Memede fibrokistik hastalık bir yahut her 2 memeyi etkileyen ağrı ve ele gelen yumrular olarak tanımlanır. Fibrokistik sözcüğünün içindeki “fibro” sert doku, “kist” ise sıvı dolu kese manasındadır. Yani göğüste süt bezlerinin ve kanallarının oluşturduğu sıvı dolu kesecikler ve etrafında sertlikler vardır. Göğsün fibrokistik hastalığının; fibrokistik durum, göğüs displazisi, yaygın mastopati üzere diğer isimleri da vardır. Bu durum çok yaygın olup neredeyse her 3 bayandan 2`sini tesirler. Âlâ huylu olan bu durum kanser değildir; hatta artık hastalık olarak bile değil göğsün bir değişikliği olarak kıymetlendirilir. Tüm yaş kümelerinde olabilse de en çok 30-50 yaş ortası görünür.
Bu durum çok değişkendir ve bazen kitleler, yumrular ele gelmeyebilir.

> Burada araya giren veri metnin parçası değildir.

/-! ## Transfers -/

/-- Whether a run may start: its cycle is reached and its gate met (R260, R262). -/
def Pkg.dmaReady (k : Pkg) (r : DmaRun) : Bool :=
  let w := dW r.words 0
  decide (r.phase = .waiting) && decide (bitsAt w 16 16 ≤ k.cl.core.cycle) &&
    (!bitAt w 52 || decide (bitsAt w 32 16 ≤ k.cl.sync r.clu (bitsAt w 48 4)))

/-- Lowest-numbered free DMA engine of a die. -/
def Pkg.freeEngine (k : Pkg) (g : Nat) : Option Nat :=
  (List.range 8).find? (fun e =>
    !k.net.runs.any (fun r => decide (r.phase = .running ∧ r.engine = e ∧ r.rg / 2 = g)))

/-- Free DMA engines of a die. -/
def Pkg.freeEngines (k : Pkg) (g : Nat) : Nat :=
  ((List.range 8).filter (fun e =>
    !k.net.runs.any (fun r => decide (r.phase = .running ∧ r.engine = e ∧ r.rg / 2 = g)))).length

/-- Transfers of the die that stand earlier in the list and could start now: they start first (R262; the list is in the order
in which Departure started them, log entry 123). -/
def Pkg.readyBefore (k : Pkg) (r : DmaRun) : Nat :=
  ((k.net.runs.takeWhile (fun q => decide (q ≠ r))).filter (fun q =>
    decide (q.rg / 2 = r.rg / 2 ∧ q.pilot = false ∧ (dOp q.words < 3 ∨ dOp q.words = 6)) && k.dmaReady q)).length

/-- Reason no job access to a memory end is possible, with the DPA; 0 where every granule is reachable (R256). -/
def Pkg.memFault (k : Pkg) (ws : List W64) (e : DEnd) (job : Nat) : Nat :=
  if e.kind ≠ 3 then 0
  else (((List.range (dTotal ws)).map (fun i => k.dpaFault job (memAt ws e i))).find? (fun r => decide (r ≠ 0))).getD 0

/-- Granules of a piece: one where either end is a memory end, else eight. -/
def pieceSize (ws : List W64) : Nat := if (dSrc ws).isMem || (dDst ws).isMem then 1 else 8
/-- Pieces of a transfer. -/
def pieces (ws : List W64) : Nat := (dTotal ws + pieceSize ws - 1) / pieceSize ws
/-- Pieces that fit the 64 KiB staging buffer of an engine (R209). -/
def stageLen (ws : List W64) : Nat := 256 / pieceSize ws
/-- Granules of piece p. -/
def pieceLen (ws : List W64) (p : Nat) : Nat := min (pieceSize ws) (dTotal ws - p * pieceSize ws)

/-- Physical cluster of a store end of a run. -/
def Pkg.endClu (k : Pkg) (r : DmaRun) (e : DEnd) : Nat := (k.cl.core.storeEnd r.clu e).getD r.clu

/-- Store endpoint of a cluster: die and endpoint. -/
def storeEp (clu st : Nat) : Nat × Nat := (clu / 10, clu % 10 * 3 + st)

/-- Tag of a run's packets. -/
def runTxn (r : DmaRun) : Nat := r.desc + 256 * r.slot + 1024 * (r.rg % 2)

Ağrılar süreksiz yahut dönemsel de (adet öncesi) olabilir. Adet devrinde tesirli olan hormonlar birebir rahimdeki üzere göğüs dokusunu da tesirler. Göğüs bu tesirlerle süt vermeye hazırlanır, göğüs bezlerinin hücreleri çoğalır, kanlanma artar, bezler şişer. Fizikî olarak göğüste şişkinlik, ağrı ve yük hissi oluşur. Lakin gebelik gerçekleşmezse bu tesirler geri döner. Fakat kullanılmayan bu hücrelerin kaybolma süreci birden fazla vakit problemli olur, yangı eşlik eder. Şişlikler ve sertlikler; yani fibrokistik durum gelişir. Göğüslerdeki bu döngüsel değişim birinci adet görmeyle birlikte başlar. Vakit içinde bu değişimlerin tesirleri birikir ve genelde 30 yaşından sonra fibrokistik hastalık barizleşir. Adetlerin bitmesiyle birlikte menapozdan sonra bu durum azalır. Fibrokistik hastalık her 2 memeyi de tesirler fakat bazen bir göğüste başkasına nazaran daha ağır olabilir.
Fibrokistik göğüslerdeki en büyük sorun ele gelen kitlelerin kansere bağlı büyümelerle karışmasıdır. Fibrokistik hastalığın teşhis konmasındaki asıl metot dokunarak muayenedir. Ele gelen yumrular genelde lastik kıvamında, yuvarlak tespih taneleri üzere düzgün yüzeyli olup daha çok göğsün üst dış çeyreğinde (koltuk altına yakın) bulunurlar. Vakit zaman daha sistemsiz yüzeyli ve sert olabilirler. Birtakım bireylerde muayene kâfi olmaz ve ultrason, mamografi üzere özel görüntüleme metotları gerekebilir. Hatta biyopsi bile yapılabilir. Biyopsi sonucunda hücrelerdeki değişiklikler daha net görülebilir. Hormon uyarısı sonucunda göğüs dokusundaki fibrokistik değişiklikler çok olabilir ve süt kanallarındaki hücreler ziyadesiyle artabilir. Hiperplazi denen bu durumda şayet hücrelerin mikroskop altındaki imajı de bozulursa atipik hiperplazi gelişmiş olur. Göğüs kanseri gelişme riski; hiperplazi durumunda hafif, atipik hiperplazide orta seviyede artmıştır. Hangi şahısta biyopsi gerekeceği konusu muayene bulguları ve görüntüleme usullerine bağlı olarak değişir. Lakin fibrokistik değişiklikler olan tüm bayanların belli aralıklarla takip edilmeleri gerekir.
Takipte birinci adım bayanın kendisini her ay adet kanaması bittikten 3-5 gün sonra muayene etmesidir. Ek olarak 6 ay yahut yıllık ortalarla tabip muyanesi ve şahsa uygun göğüs görüntüleme tetkikleri yapılmalıdır.
Fibrokistik durumun tedavisinde ağrı ve hassasiyet üzere bulguların düzeltilmeye çalışılması kişinin hayat kalitesi açısından kıymetlidir. Bunun için göğsün sütyenle desteklenmesi, geceleri sütyen takılması epey faydalıdır. Kimi ağrı kesici ilaçlar göğüs ağrısını kıymetli ölçüde azaltır. E vitamini kullanımı ile ilgili kısmi yararlar da gösterilmiştir. Kafein tüketiminin (kahve, çay, çikolata) azaltılması da bazen faydalı olur. Önemli adet düzensizliği olan birtakım bayanlarda fibrokistik hastalık daha ağır seyreder. Bu durumlarda hormon düzensizliğini ayarlamak bulguların kaybolmasına yardımcı olur.